Larson D M, Copeland L J, Gallager H S, Kong J P, Wharton J T, Stringer C A

机构信息

Department of Gynecology, University of Texas M. D. Anderson Hospital and Tumor Institute at Houston.

出版信息

Cancer. 1988 Apr 15;61(8):1528-34. doi: 10.1002/1097-0142(19880415)61:8<1528::aid-cncr2820610808>3.0.co;2-9.
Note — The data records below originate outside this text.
-- ==== Sys2Proof/Laws/Ops.lean ====
section
/-! SUPPORT. What each shared operation leaves as it was: one lemma per operation, cited in place of its definition. -/

namespace Sys2Proof.Machine

open Sys2Proof

/-- count changes only: counters. -/
@[simp] theorem count_keeps (c : Counter) (n : Nat) (s : State) :
    (count c n s).time = s.time ∧ (count c n s).controller = s.controller ∧
    (count c n s).responder = s.responder ∧ (count c n s).classifier = s.classifier ∧
    (count c n s).builder = s.builder ∧ (count c n s).keeper = s.keeper ∧ (count c n s).hold = s.hold ∧
    (count c n s).wake = s.wake ∧ (count c n s).port = s.port ∧ (count c n s).host = s.host ∧
    (count c n s).freeCount = s.freeCount ∧ (count c n s).pending = s.pending := by
  simp [count]

/-- queueNotice changes only: host. -/
@[simp] theorem queueNotice_keeps (n : Notice) (s : State) :
    (queueNotice n s).time = s.time ∧ (queueNotice n s).controller = s.controller ∧
    (queueNotice n s).responder = s.responder ∧ (queueNotice n s).classifier = s.classifier ∧
    (queueNotice n s).builder = s.builder ∧ (queueNotice n s).keeper = s.keeper ∧
    (queueNotice n s).hold = s.hold ∧ (queueNotice n s).wake = s.wake ∧ (queueNotice n s).port = s.port ∧
    (queueNotice n s).counters = s.counters ∧ (queueNotice n s).freeCount = s.freeCount ∧
    (queueNotice n s).pending = s.pending := by
  unfold queueNotice; dsimp only; (repeat' split) <;> simp

/-- produceReply changes only: host. -/
@[simp] theorem produceReply_keeps (tag : Byte) (body : List Byte) (s : State) :
    (produceReply tag body s).time = s.time ∧ (produceReply tag body s).controller = s.controller ∧
    (produceReply tag body s).responder = s.responder ∧ (produceReply tag body s).classifier = s.classifier ∧
    (produceReply tag body s).builder = s.builder ∧ (produceReply tag body s).keeper = s.keeper ∧
    (produceReply tag body s).hold = s.hold ∧ (produceReply tag body s).wake = s.wake ∧
    (produceReply tag body s).port = s.port ∧ (produceReply tag body s).counters = s.counters ∧
    (produceReply tag body s).freeCount = s.freeCount ∧ (produceReply tag body s).pending = s.pending := by
  simp [produceReply]

/-- changeState changes only: controller host. -/
@[simp] theorem changeState_keeps (new : StandIn) (reason : Reason) (s : State) :
    (changeState new reason s).time = s.time ∧ (changeState new reason s).responder = s.responder ∧
    (changeState new reason s).classifier = s.classifier ∧ (changeState new reason s).builder = s.builder ∧
    (changeState new reason s).keeper = s.keeper ∧ (changeState new reason s).hold = s.hold ∧
    (changeState new reason s).wake = s.wake ∧ (changeState new reason s).port = s.port ∧
    (changeState new reason s).counters = s.counters ∧ (changeState new reason s).freeCount = s.freeCount ∧
    (changeState new reason s).pending = s.pending := by
  simp [changeState]

/-- endReturn changes only: controller host. -/
@[simp] theorem endReturn_keeps (reason : Reason) (s : State) :
    (endReturn reason s).time = s.time ∧ (endReturn reason s).responder = s.responder ∧
    (endReturn reason s).classifier = s.classifier ∧ (endReturn reason s).builder = s.builder ∧
    (endReturn reason s).keeper = s.keeper ∧ (endReturn reason s).hold = s.hold ∧
    (endReturn reason s).wake = s.wake ∧ (endReturn reason s).port = s.port ∧
    (endReturn reason s).counters = s.counters ∧ (endReturn reason s).freeCount = s.freeCount ∧
    (endReturn reason s).pending = s.pending := by
  simp [endReturn]

/-- checkDrained changes only: controller host. -/
@[simp] theorem checkDrained_keeps (s : State) :
    (checkDrained s).time = s.time ∧ (checkDrained s).responder = s.responder ∧
    (checkDrained s).classifier = s.classifier ∧ (checkDrained s).builder = s.builder ∧
    (checkDrained s).keeper = s.keeper ∧ (checkDrained s).hold = s.hold ∧ (checkDrained s).wake = s.wake ∧
    (checkDrained s).port = s.port ∧ (checkDrained s).counters = s.counters ∧
    (checkDrained s).freeCount = s.freeCount ∧ (checkDrained s).pending = s.pending := by
  unfold checkDrained; (repeat' split) <;> simp

/-- sendRecord changes only: port. -/
@[simp] theorem sendRecord_keeps (r : StationOut) (s : State) :
    (sendRecord r s).time = s.time ∧ (sendRecord r s).controller = s.controller ∧
    (sendRecord r s).responder = s.responder ∧ (sendRecord r s).classifier = s.classifier ∧
    (sendRecord r s).builder = s.builder ∧ (sendRecord r s).keeper = s.keeper ∧
    (sendRecord r s).hold = s.hold ∧ (sendRecord r s).wake = s.wake ∧ (sendRecord r s).host = s.host ∧
    (sendRecord r s).counters = s.counters ∧ (sendRecord r s).freeCount = s.freeCount ∧
    (sendRecord r s).pending = s.pending := by
  simp [sendRecord]

/-- sendReady changes only: port. -/
@[simp] theorem sendReady_keeps (s : State) :
    (sendReady s).time = s.time ∧ (sendReady s).controller = s.controller ∧
    (sendReady s).responder = s.responder ∧ (sendReady s).classifier = s.classifier ∧
    (sendReady s).builder = s.builder ∧ (sendReady s).keeper = s.keeper ∧ (sendReady s).hold = s.hold ∧
    (sendReady s).wake = s.wake ∧ (sendReady s).host = s.host ∧ (sendReady s).counters = s.counters ∧
    (sendReady s).freeCount = s.freeCount ∧ (sendReady s).pending = s.pending := by
  simp [sendReady]

/-- offerTx changes only: port counters. -/
@[simp] theorem offerTx_keeps (kind : TxKind) (owner : TxOwner) (frame : List Byte) (s : State) :
    (offerTx kind owner frame s).time = s.time ∧ (offerTx kind owner frame s).controller = s.controller ∧
    (offerTx kind owner frame s).responder = s.responder ∧
    (offerTx kind owner frame s).classifier = s.classifier ∧ (offerTx kind owner frame s).builder = s.builder ∧
    (offerTx kind owner frame s).keeper = s.keeper ∧ (offerTx kind owner frame s).hold = s.hold ∧
    (offerTx kind owner frame s).wake = s.wake ∧ (offerTx kind owner frame s).host = s.host ∧
    (offerTx kind owner frame s).freeCount = s.freeCount ∧
    (offerTx kind owner frame s).pending = s.pending := by
  unfold offerTx; dsimp only; (repeat' split) <;> simp

/-- startAttempt changes only: wake. -/
@[simp] theorem startAttempt_keeps (s : State) :
    (startAttempt s).time = s.time ∧ (startAttempt s).controller = s.controller ∧
    (startAttempt s).responder = s.responder ∧ (startAttempt s).classifier = s.classifier ∧
    (startAttempt s).builder = s.builder ∧ (startAttempt s).keeper = s.keeper ∧
    (startAttempt s).hold = s.hold ∧ (startAttempt s).port = s.port ∧ (startAttempt s).host = s.host ∧
    (startAttempt s).counters = s.counters ∧ (startAttempt s).freeCount = s.freeCount ∧
    (startAttempt s).pending = s.pending := by
  simp [startAttempt]

/-- startClaim changes only: wake. -/
@[simp] theorem startClaim_keeps (s : State) :
    (startClaim s).time = s.time ∧ (startClaim s).controller = s.controller ∧
    (startClaim s).responder = s.responder ∧ (startClaim s).classifier = s.classifier ∧
    (startClaim s).builder = s.builder ∧ (startClaim s).keeper = s.keeper ∧ (startClaim s).hold = s.hold ∧
    (startClaim s).port = s.port ∧ (startClaim s).host = s.host ∧ (startClaim s).counters = s.counters ∧
    (startClaim s).freeCount = s.freeCount ∧ (startClaim s).pending = s.pending := by
  simp [startClaim]

/-- beginCalling changes only: wake. -/
@[simp] theorem beginCalling_keeps (s : State) :
    (beginCalling s).time = s.time ∧ (beginCalling s).controller = s.controller ∧
    (beginCalling s).responder = s.responder ∧ (beginCalling s).classifier = s.classifier ∧
    (beginCalling s).builder = s.builder ∧ (beginCalling s).keeper = s.keeper ∧
    (beginCalling s).hold = s.hold ∧ (beginCalling s).port = s.port ∧ (beginCalling s).host = s.host ∧
    (beginCalling s).counters = s.counters ∧ (beginCalling s).freeCount = s.freeCount ∧
    (beginCalling s).pending = s.pending := by
  unfold beginCalling; dsimp only; (repeat' split) <;> simp

/-- enterCalling changes only: controller wake host. -/
@[simp] theorem enterCalling_keeps (s : State) :
    (enterCalling s).time = s.time ∧ (enterCalling s).responder = s.responder ∧
    (enterCalling s).classifier = s.classifier ∧ (enterCalling s).builder = s.builder ∧
    (enterCalling s).keeper = s.keeper ∧ (enterCalling s).hold = s.hold ∧ (enterCalling s).port = s.port ∧
    (enterCalling s).counters = s.counters ∧ (enterCalling s).freeCount = s.freeCount ∧
    (enterCalling s).pending = s.pending := by
  simp [enterCalling]

/-- reportCause changes only: controller wake host. -/
@[simp] theorem reportCause_keeps (r : Report) (s : State) :
    (reportCause r s).time = s.time ∧ (reportCause r s).responder = s.responder ∧
    (reportCause r s).classifier = s.classifier ∧ (reportCause r s).builder = s.builder ∧
    (reportCause r s).keeper = s.keeper ∧ (reportCause r s).hold = s.hold ∧ (reportCause r s).port = s.port ∧
    (reportCause r s).counters = s.counters ∧ (reportCause r s).freeCount = s.freeCount ∧
    (reportCause r s).pending = s.pending := by
  unfold reportCause; dsimp only; (repeat' split) <;> simp

/-- reportAll changes only: controller wake host. -/
@[simp] theorem reportAll_keeps (rs : List Report) (s : State) :
    (reportAll rs s).time = s.time ∧ (reportAll rs s).responder = s.responder ∧
    (reportAll rs s).classifier = s.classifier ∧ (reportAll rs s).builder = s.builder ∧
    (reportAll rs s).keeper = s.keeper ∧ (reportAll rs s).hold = s.hold ∧ (reportAll rs s).port = s.port ∧
    (reportAll rs s).counters = s.counters ∧ (reportAll rs s).freeCount = s.freeCount ∧
    (reportAll rs s).pending = s.pending := by
  induction rs generalizing s with
  | nil => simp [reportAll]
  | cons r rs ih => simpa [reportAll] using ih (reportCause r s)

/-- reportTwo changes only: controller wake host freeCount. -/
@[simp] theorem reportTwo_keeps (xs ys : List Report) (s : State) :
    (reportTwo xs ys s).time = s.time ∧ (reportTwo xs ys s).responder = s.responder ∧
    (reportTwo xs ys s).classifier = s.classifier ∧ (reportTwo xs ys s).builder = s.builder ∧
    (reportTwo xs ys s).keeper = s.keeper ∧ (reportTwo xs ys s).hold = s.hold ∧
    (reportTwo xs ys s).port = s.port ∧ (reportTwo xs ys s).counters = s.counters ∧
    (reportTwo xs ys s).pending = s.pending := by
  simp [reportTwo]

/-- replyInFlight changes only: host. -/
@[simp] theorem replyInFlight_keeps (body : List Byte) (s : State) :
    (replyInFlight body s).time = s.time ∧ (replyInFlight body s).controller = s.controller ∧
    (replyInFlight body s).responder = s.responder ∧ (replyInFlight body s).classifier = s.classifier ∧
    (replyInFlight body s).builder = s.builder ∧ (replyInFlight body s).keeper = s.keeper ∧
    (replyInFlight body s).hold = s.hold ∧ (replyInFlight body s).wake = s.wake ∧
    (replyInFlight body s).port = s.port ∧ (replyInFlight body s).counters = s.counters ∧
    (replyInFlight body s).freeCount = s.freeCount ∧ (replyInFlight body s).pending = s.pending := by
  unfold replyInFlight; dsimp only; (repeat' split) <;> simp

/-- endArming changes only: controller wake host. -/
@[simp] theorem endArming_keeps (linkDown : Bool) (s : State) :
    (endArming linkDown s).time = s.time ∧ (endArming linkDown s).responder = s.responder ∧
    (endArming linkDown s).classifier = s.classifier ∧ (endArming linkDown s).builder = s.builder ∧
    (endArming linkDown s).keeper = s.keeper ∧ (endArming linkDown s).hold = s.hold ∧
    (endArming linkDown s).port = s.port ∧ (endArming linkDown s).counters = s.counters ∧
    (endArming linkDown s).freeCount = s.freeCount ∧ (endArming linkDown s).pending = s.pending := by
  unfold endArming; dsimp only; (repeat' split) <;> simp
DOI:10.1002/1097-0142(19880415)61:8<1528::aid-cncr2820610808>3.0.co;2-9
PMID:3349418
Abstract

Since one third of the patients with Stage II endometrial carcinoma have occult extrauterine pelvic metastases at diagnosis, adequate treatment must include the pelvic lymph nodes and parametria. Eighty-three patients with Stage II endometrial carcinoma were treated between January 1964 and December 1983. Sixty-nine patients (83%) received combined whole-pelvic irradiation and surgery, five (6%) had surgery alone and nine (11%) had radiotherapy alone. Five-year actuarial survival rates were 67%, 60%, and 38%, respectively. No pelvic recurrence occurred in the 69 patients who received the combined therapy, and there was no vaginal recurrence in the 80 patients treated with intracavity radium. There was a significantly lower incidence of pelvic lymph node metastases (P = 0.03) in patients treated with preoperative irradiation. The median time to recurrence was 17 months, with 67% of the recurrences diagnosed before 2 years, and 88% within 5 years. Ten patients (12%) incurred severe complications and three died as a result. Whole-pelvic irradiation, intracavity radium, and hysterectomy are effective treatment for occult pelvic and vaginal disease.